When the line containing "not gated. -/" appears in the entries below, begin printing there and stop after the line containing "def State.turnOf (s"; print each of those lines exactly and no other line.
....................
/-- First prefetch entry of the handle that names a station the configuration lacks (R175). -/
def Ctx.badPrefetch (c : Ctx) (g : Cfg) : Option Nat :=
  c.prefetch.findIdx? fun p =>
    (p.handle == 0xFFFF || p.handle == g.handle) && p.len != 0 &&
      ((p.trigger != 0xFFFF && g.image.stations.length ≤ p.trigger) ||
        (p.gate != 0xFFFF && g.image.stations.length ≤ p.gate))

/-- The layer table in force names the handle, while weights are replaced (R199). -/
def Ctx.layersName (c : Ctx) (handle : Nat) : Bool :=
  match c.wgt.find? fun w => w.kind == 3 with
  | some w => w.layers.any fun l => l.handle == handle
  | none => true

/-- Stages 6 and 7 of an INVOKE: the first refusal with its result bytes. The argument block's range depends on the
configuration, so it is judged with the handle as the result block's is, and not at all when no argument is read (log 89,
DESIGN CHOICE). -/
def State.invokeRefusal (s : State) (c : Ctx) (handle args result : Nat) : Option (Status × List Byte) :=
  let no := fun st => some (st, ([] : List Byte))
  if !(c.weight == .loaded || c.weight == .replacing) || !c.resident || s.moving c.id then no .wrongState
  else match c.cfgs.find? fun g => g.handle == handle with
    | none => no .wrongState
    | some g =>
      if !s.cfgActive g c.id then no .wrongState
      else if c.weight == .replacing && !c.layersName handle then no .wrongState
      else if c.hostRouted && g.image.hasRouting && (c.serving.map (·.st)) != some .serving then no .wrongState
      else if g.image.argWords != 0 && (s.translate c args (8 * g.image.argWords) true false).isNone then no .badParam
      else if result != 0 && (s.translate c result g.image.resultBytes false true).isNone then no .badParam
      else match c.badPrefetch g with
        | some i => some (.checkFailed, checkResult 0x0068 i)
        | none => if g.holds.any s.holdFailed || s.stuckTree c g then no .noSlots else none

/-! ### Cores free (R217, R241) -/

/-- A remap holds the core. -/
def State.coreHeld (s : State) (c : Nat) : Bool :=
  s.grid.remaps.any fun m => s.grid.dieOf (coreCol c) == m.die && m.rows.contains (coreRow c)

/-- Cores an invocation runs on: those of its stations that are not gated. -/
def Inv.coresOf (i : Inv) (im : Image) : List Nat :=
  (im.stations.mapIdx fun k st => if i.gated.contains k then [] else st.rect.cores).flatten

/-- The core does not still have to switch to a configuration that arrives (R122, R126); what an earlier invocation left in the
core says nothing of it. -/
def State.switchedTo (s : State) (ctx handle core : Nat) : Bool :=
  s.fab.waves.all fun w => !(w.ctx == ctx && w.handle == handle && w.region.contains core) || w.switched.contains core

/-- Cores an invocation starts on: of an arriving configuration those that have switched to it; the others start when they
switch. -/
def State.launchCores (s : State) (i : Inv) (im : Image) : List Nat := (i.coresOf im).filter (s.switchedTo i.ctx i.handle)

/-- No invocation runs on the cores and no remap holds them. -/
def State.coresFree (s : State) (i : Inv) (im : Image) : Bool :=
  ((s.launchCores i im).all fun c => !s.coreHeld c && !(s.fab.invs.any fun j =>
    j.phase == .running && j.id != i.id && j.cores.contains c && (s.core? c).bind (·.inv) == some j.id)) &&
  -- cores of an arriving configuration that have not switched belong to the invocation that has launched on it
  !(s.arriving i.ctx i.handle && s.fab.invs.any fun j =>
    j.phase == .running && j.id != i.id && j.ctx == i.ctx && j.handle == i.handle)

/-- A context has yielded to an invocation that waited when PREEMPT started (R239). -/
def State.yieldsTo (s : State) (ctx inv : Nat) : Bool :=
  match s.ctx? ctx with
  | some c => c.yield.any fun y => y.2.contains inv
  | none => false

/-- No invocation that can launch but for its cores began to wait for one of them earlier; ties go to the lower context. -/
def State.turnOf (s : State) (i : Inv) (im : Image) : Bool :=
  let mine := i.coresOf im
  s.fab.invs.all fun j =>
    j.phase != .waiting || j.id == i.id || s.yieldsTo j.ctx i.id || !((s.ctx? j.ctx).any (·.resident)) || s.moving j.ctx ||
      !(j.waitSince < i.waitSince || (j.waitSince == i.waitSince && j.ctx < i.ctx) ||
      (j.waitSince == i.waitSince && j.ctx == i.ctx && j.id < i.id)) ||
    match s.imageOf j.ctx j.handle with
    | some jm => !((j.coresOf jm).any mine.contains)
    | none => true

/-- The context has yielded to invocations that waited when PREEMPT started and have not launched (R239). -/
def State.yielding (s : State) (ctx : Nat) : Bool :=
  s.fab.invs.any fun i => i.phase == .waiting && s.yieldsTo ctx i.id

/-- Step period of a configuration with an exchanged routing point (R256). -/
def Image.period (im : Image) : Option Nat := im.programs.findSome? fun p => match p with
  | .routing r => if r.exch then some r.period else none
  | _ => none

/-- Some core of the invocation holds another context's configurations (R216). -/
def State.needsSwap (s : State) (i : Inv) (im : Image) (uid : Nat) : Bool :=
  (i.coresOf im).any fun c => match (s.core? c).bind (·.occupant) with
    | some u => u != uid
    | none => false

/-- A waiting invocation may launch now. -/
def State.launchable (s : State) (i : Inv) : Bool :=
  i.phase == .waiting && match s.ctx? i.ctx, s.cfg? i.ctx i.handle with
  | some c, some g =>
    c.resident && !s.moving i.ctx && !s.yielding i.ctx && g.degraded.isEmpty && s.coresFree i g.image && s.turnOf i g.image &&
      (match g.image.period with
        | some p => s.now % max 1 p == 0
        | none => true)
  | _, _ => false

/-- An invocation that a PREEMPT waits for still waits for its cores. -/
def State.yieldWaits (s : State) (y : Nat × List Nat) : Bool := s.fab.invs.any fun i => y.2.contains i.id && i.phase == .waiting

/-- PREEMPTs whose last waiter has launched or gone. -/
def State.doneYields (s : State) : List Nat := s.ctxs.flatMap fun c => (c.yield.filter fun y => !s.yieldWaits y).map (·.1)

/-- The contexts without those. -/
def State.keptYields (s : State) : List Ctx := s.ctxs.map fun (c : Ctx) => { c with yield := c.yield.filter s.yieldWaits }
....................
### Solution for this task
/-- Cores an invocation runs on: those of its stations that are not gated. -/
def Inv.coresOf (i : Inv) (im : Image) : List Nat :=
  (im.stations.mapIdx fun k st => if i.gated.contains k then [] else st.rect.cores).flatten

/-- The core does not still have to switch to a configuration that arrives (R122, R126); what an earlier invocation left in the
core says nothing of it. -/
def State.switchedTo (s : State) (ctx handle core : Nat) : Bool :=
  s.fab.waves.all fun w => !(w.ctx == ctx && w.handle == handle && w.region.contains core) || w.switched.contains core

/-- Cores an invocation starts on: of an arriving configuration those that have switched to it; the others start when they
switch. -/
def State.launchCores (s : State) (i : Inv) (im : Image) : List Nat := (i.coresOf im).filter (s.switchedTo i.ctx i.handle)

/-- No invocation runs on the cores and no remap holds them. -/
def State.coresFree (s : State) (i : Inv) (im : Image) : Bool :=
  ((s.launchCores i im).all fun c => !s.coreHeld c && !(s.fab.invs.any fun j =>
    j.phase == .running && j.id != i.id && j.cores.contains c && (s.core? c).bind (·.inv) == some j.id)) &&
  -- cores of an arriving configuration that have not switched belong to the invocation that has launched on it
  !(s.arriving i.ctx i.handle && s.fab.invs.any fun j =>
    j.phase == .running && j.id != i.id && j.ctx == i.ctx && j.handle == i.handle)

/-- A context has yielded to an invocation that waited when PREEMPT started (R239). -/
def State.yieldsTo (s : State) (ctx inv : Nat) : Bool :=
  match s.ctx? ctx with
  | some c => c.yield.any fun y => y.2.contains inv
  | none => false

/-- No invocation that can launch but for its cores began to wait for one of them earlier; ties go to the lower context. -/
def State.turnOf (s : State) (i : Inv) (im : Image) : Bool :=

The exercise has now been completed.